-- ==== Sys2Proof/WellFormed.lean ====
section
/-! DEFINITION. Well-formed instructions: every register operand byte names a register (30_encoding.md R74, R78). -/

namespace Sys2Proof

/-- A register operand byte is `00000rrr`: its value is 0..7 (30_encoding.md R74, R78). -/
def regByteOk (k : Byte) : Bool := k.toNat ≤ 7

/-- The check of 30_encoding.md R78 for every register operand of the instruction. An immediate has no illegal value (R85). -/
def Instr.wellFormed : Instr → Bool
  | .hlt => true
  | .ret => true
  | .iret => true
  | .pra r => regByteOk r
  | .prn r => regByteOk r
  | .call r => regByteOk r
  | .calli _ => true
  | .pop r => regByteOk r
  | .push r => regByteOk r
  | .jmp r => regByteOk r
  | .jeq r => regByteOk r
  | .jne r => regByteOk r
  | .jlt r => regByteOk r
  | .jgt r => regByteOk r
  | .jmpi _ => true
  | .not r => regByteOk r
  | .inc r => regByteOk r
  | .dec r => regByteOk r
  | .cmpi r _ => regByteOk r
  | .addi r _ => regByteOk r
  | .subi r _ => regByteOk r
  | .muli r _ => regByteOk r
  | .divi r _ => regByteOk r
  | .modi r _ => regByteOk r
  | .drw a b => regByteOk a && regByteOk b
  | .ld a b => regByteOk a && regByteOk b
  | .ldi r _ => regByteOk r
  | .st a b => regByteOk a && regByteOk b
  | .cmp a b => regByteOk a && regByteOk b
  | .add a b => regByteOk a && regByteOk b
  | .sub a b => regByteOk a && regByteOk b
  | .mul a b => regByteOk a && regByteOk b
  | .div a b => regByteOk a && regByteOk b
  | .mod a b => regByteOk a && regByteOk b
  | .or a b => regByteOk a && regByteOk b
  | .xor a b => regByteOk a && regByteOk b
  | .and a b => regByteOk a && regByteOk b

end Sys2Proof
end

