-- ==== Sys2Proof/Laws/Operands.lean ====
section
/-! SUPPORT. Operand bytes: which register a byte names, and what the one- and two-register forms answer. -/

namespace Sys2Proof.Machine

@[simp] theorem regOf?_byte (r : Reg) : regOf? r.byte = some r := by cases r <;> rfl

theorem byte_of_regOf? {k : Byte} {r : Reg} (h : regOf? k = some r) : k = r.byte := by
  revert h
  unfold regOf?
  split
  all_goals intro h; simp only [Option.some.injEq, reduceCtorEq] at h
  all_goals subst h; apply BitVec.eq_of_toNat_eq; assumption

theorem regOf?_eq_none_iff (k : Byte) : regOf? k = none ↔ 7 < k.toNat := by
  unfold regOf?
  split
  all_goals simp_all
  omega

theorem regByteOk_iff (k : Byte) : regByteOk k = true ↔ ∃ r, regOf? k = some r := by
  cases h : regOf? k with
  | none => simpa [regByteOk] using (regOf?_eq_none_iff k).mp h
  | some r =>
    have : ¬ 7 < k.toNat := fun hk => by simp [(regOf?_eq_none_iff k).mpr hk] at h
    simpa [regByteOk] using this

@[simp] theorem regByteOk_byte (r : Reg) : regByteOk r.byte = true := by cases r <;> rfl

@[simp] theorem withReg_byte (r : Reg) (s : State) (f : Reg → State) : withReg r.byte s f = .next (f r) := by
  simp [withReg]

@[simp] theorem withRegs_byte (ra rb : Reg) (s : State) (f : Reg → Reg → State) :
    withRegs ra.byte rb.byte s f = .next (f ra rb) := by
  simp [withRegs]

theorem withReg_bad {k : Byte} (h : 7 < k.toNat) (s : State) (f : Reg → State) :
    withReg k s f = .next s.badRegister := by
  simp [withReg, (regOf?_eq_none_iff k).mpr h]

theorem withRegs_bad {a b : Byte} (h : 7 < a.toNat ∨ 7 < b.toNat) (s : State) (f : Reg → Reg → State) :
    withRegs a b s f = .next s.badRegister := by
  unfold withRegs
  rcases h with h | h
  · simp [(regOf?_eq_none_iff a).mpr h]
  · cases ha : regOf? a <;> simp [(regOf?_eq_none_iff b).mpr h]

/-- A one-register form answers its effect on the register the byte names, or the BAD_REGISTER halt. -/
theorem withReg_cases {k : Byte} {s t : State} {f : Reg → State} (h : withReg k s f = .next t) :
    (∃ r : Reg, k = r.byte ∧ t = f r) ∨ (7 < k.toNat ∧ t = s.badRegister) := by
  unfold withReg at h
  split at h
  · rename_i r e
    exact .inl ⟨r, byte_of_regOf? e, (Host.Outcome.next.inj h).symm⟩
  · rename_i e
    exact .inr ⟨(regOf?_eq_none_iff k).mp e, (Host.Outcome.next.inj h).symm⟩

/-- A two-register form answers its effect on the registers the bytes name, or the BAD_REGISTER halt. -/
theorem withRegs_cases {a b : Byte} {s t : State} {f : Reg → Reg → State} (h : withRegs a b s f = .next t) :
    (∃ ra rb : Reg, a = ra.byte ∧ b = rb.byte ∧ t = f ra rb) ∨
    ((7 < a.toNat ∨ 7 < b.toNat) ∧ t = s.badRegister) := by
  cases ha : regOf? a with
  | none =>
    have hk := (regOf?_eq_none_iff a).mp ha
    rw [withRegs_bad (.inl hk)] at h
    exact .inr ⟨.inl hk, (Host.Outcome.next.inj h).symm⟩
  | some ra =>
    cases hb : regOf? b with
    | none =>
      have hk := (regOf?_eq_none_iff b).mp hb
      rw [withRegs_bad (.inr hk)] at h
      exact .inr ⟨.inr hk, (Host.Outcome.next.inj h).symm⟩
    | some rb =>
      rw [byte_of_regOf? ha, byte_of_regOf? hb, withRegs_byte] at h
      exact .inl ⟨ra, rb, byte_of_regOf? ha, byte_of_regOf? hb, (Host.Outcome.next.inj h).symm⟩

end Sys2Proof.Machine
end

__Exercise instructions__:
Each of the records should be written out again, exactly as it reads.

__Solution for this exercise__:
-- ==== Sys2Proof/WellFormed.lean ====
section
/-! DEFINITION. Well-formed instructions: every register operand byte names a register (30_encoding.md R74, R78). -/

namespace Sys2Proof

/-- A register operand byte is `00000rrr`: its value is 0..7 (30_encoding.md R74, R78). -/
def regByteOk (k : Byte) : Bool := k.toNat ≤ 7

/-- The check of 30_encoding.md R78 for every register operand of the instruction. An immediate has no illegal value (R85). -/
def Instr.wellFormed : Instr → Bool
  | .hlt => true
  | .ret => true
  | .iret => true
  | .pra r => regByteOk r
  | .prn r => regByteOk r
  | .call r => regByteOk r
  | .calli _ => true
  | .pop r => regByteOk r
  | .push r => regByteOk r
  | .jmp r => regByteOk r
  | .jeq r => regByteOk r
  | .jne r => regByteOk r
  | .jlt r => regByteOk r
  | .jgt r => regByteOk r
  | .jmpi _ => true
  | .not r => regByteOk r
  | .inc r => regByteOk r
  | .dec r => regByteOk r
  | .cmpi r _ => regByteOk r
  | .addi r _ => regByteOk r
  | .subi r _ => regByteOk r
  | .muli r _ => regByteOk r
  | .divi r _ => regByteOk r
  | .modi r _ => regByteOk r
  | .drw a b => regByteOk a && regByteOk b
  | .ld a b => regByteOk a && regByteOk b
  | .ldi r _ => regByteOk r
  | .st a b => regByteOk a && regByteOk b
  | .cmp a b => regByteOk a && regByteOk b
  | .add a b => regByteOk a && regByteOk b
  | .sub a b => regByteOk a && regByteOk b
  | .mul a b => regByteOk a && regByteOk b
  | .div a b => regByteOk a && regByteOk b
  | .mod a b => regByteOk a && regByteOk b
  | .or a b => regByteOk a && regByteOk b
  | .xor a b => regByteOk a && regByteOk b
  | .and a b => regByteOk a && regByteOk b

end Sys2Proof
end

-- ==== Sys2Proof/Laws/Operands.lean ====
section
/-! SUPPORT. Operand bytes: which register a byte names, and what the one- and two-register forms answer. -/

namespace Sys2Proof.Machine

@[simp] theorem regOf?_byte (r : Reg) : regOf? r.byte = some r := by cases r <;> rfl

theorem byte_of_regOf? {k : Byte} {r : Reg} (h : regOf? k = some r) : k = r.byte := by
  revert h
  unfold regOf?
  split
  all_goals intro h; simp only [Option.some.injEq, reduceCtorEq] at h
  all_goals subst h; apply BitVec.eq_of_toNat_eq; assumption

theorem regOf?_eq_none_iff (k : Byte) : regOf? k = none ↔ 7 < k.toNat := by
  unfold regOf?
  split
  all_goals simp_all
  omega

theorem regByteOk_iff (k : Byte) : regByteOk k = true ↔ ∃ r, regOf? k = some r := by
  cases h : regOf? k with
  | none => simpa [regByteOk] using (regOf?_eq_none_iff k).mp h
  | some r =>
    have : ¬ 7 < k.toNat := fun hk => by simp [(regOf?_eq_none_iff k).mpr hk] at h
    simpa [regByteOk] using this

@[simp] theorem regByteOk_byte (r : Reg) : regByteOk r.byte = true := by cases r <;> rfl

@[simp] theorem withReg_byte (r : Reg) (s : State) (f : Reg → State) : withReg r.byte s f = .next (f r) := by
  simp [withReg]

@[simp] theorem withRegs_byte (ra rb : Reg) (s : State) (f : Reg → Reg → State) :
    withRegs ra.byte rb.byte s f = .next (f ra rb) := by
  simp [withRegs]

theorem withReg_bad {k : Byte} (h : 7 < k.toNat) (s : State) (f : Reg → State) :
    withReg k s f = .next s.badRegister := by
  simp [withReg, (regOf?_eq_none_iff k).mpr h]

theorem withRegs_bad {a b : Byte} (h : 7 < a.toNat ∨ 7 < b.toNat) (s : State) (f : Reg → Reg → State) :
    withRegs a b s f = .next s.badRegister := by
  unfold withRegs
  rcases h with h | h
  · simp [(regOf?_eq_none_iff a).mpr h]
  · cases ha : regOf? a <;> simp [(regOf?_eq_none_iff b).mpr h]

/-- A one-register form answers its effect on the register the byte names, or the BAD_REGISTER halt. -/
theorem withReg_cases {k : Byte} {s t : State} {f : Reg → State} (h : withReg k s f = .next t) :
    (∃ r : Reg, k = r.byte ∧ t = f r) ∨ (7 < k.toNat ∧ t = s.badRegister) := by
  unfold withReg at h
  split at h
  · rename_i r e
    exact .inl ⟨r, byte_of_regOf? e, (Host.Outcome.next.inj h).symm⟩
  · rename_i e
    exact .inr ⟨(regOf?_eq_none_iff k).mp e, (Host.Outcome.next.inj h).symm⟩

/-- A two-register form answers its effect on the registers the bytes name, or the BAD_REGISTER halt. -/
theorem withRegs_cases {a b : Byte} {s t : State} {f : Reg → Reg → State} (h : withRegs a b s f = .next t) :
    (∃ ra rb : Reg, a = ra.byte ∧ b = rb.byte ∧ t = f ra rb) ∨
    ((7 < a.toNat ∨ 7 < b.toNat) ∧ t = s.badRegister) := by
  cases ha : regOf? a with
  | none =>
    have hk := (regOf?_eq_none_iff a).mp ha
    rw [withRegs_bad (.inl hk)] at h
    exact .inr ⟨.inl hk, (Host.Outcome.next.inj h).symm⟩
  | some ra =>
    cases hb : regOf? b with
    | none =>
      have hk := (regOf?_eq_none_iff b).mp hb
      rw [withRegs_bad (.inr hk)] at h
      exact .inr ⟨.inr hk, (Host.Outcome.next.inj h).symm⟩
    | some rb =>
      rw [byte_of_regOf? ha, byte_of_regOf? hb, withRegs_byte] at h
      exact .inl ⟨ra, rb, byte_of_regOf? ha, byte_of_regOf? hb, (Host.Outcome.next.inj h).symm⟩

end Sys2Proof.Machine
end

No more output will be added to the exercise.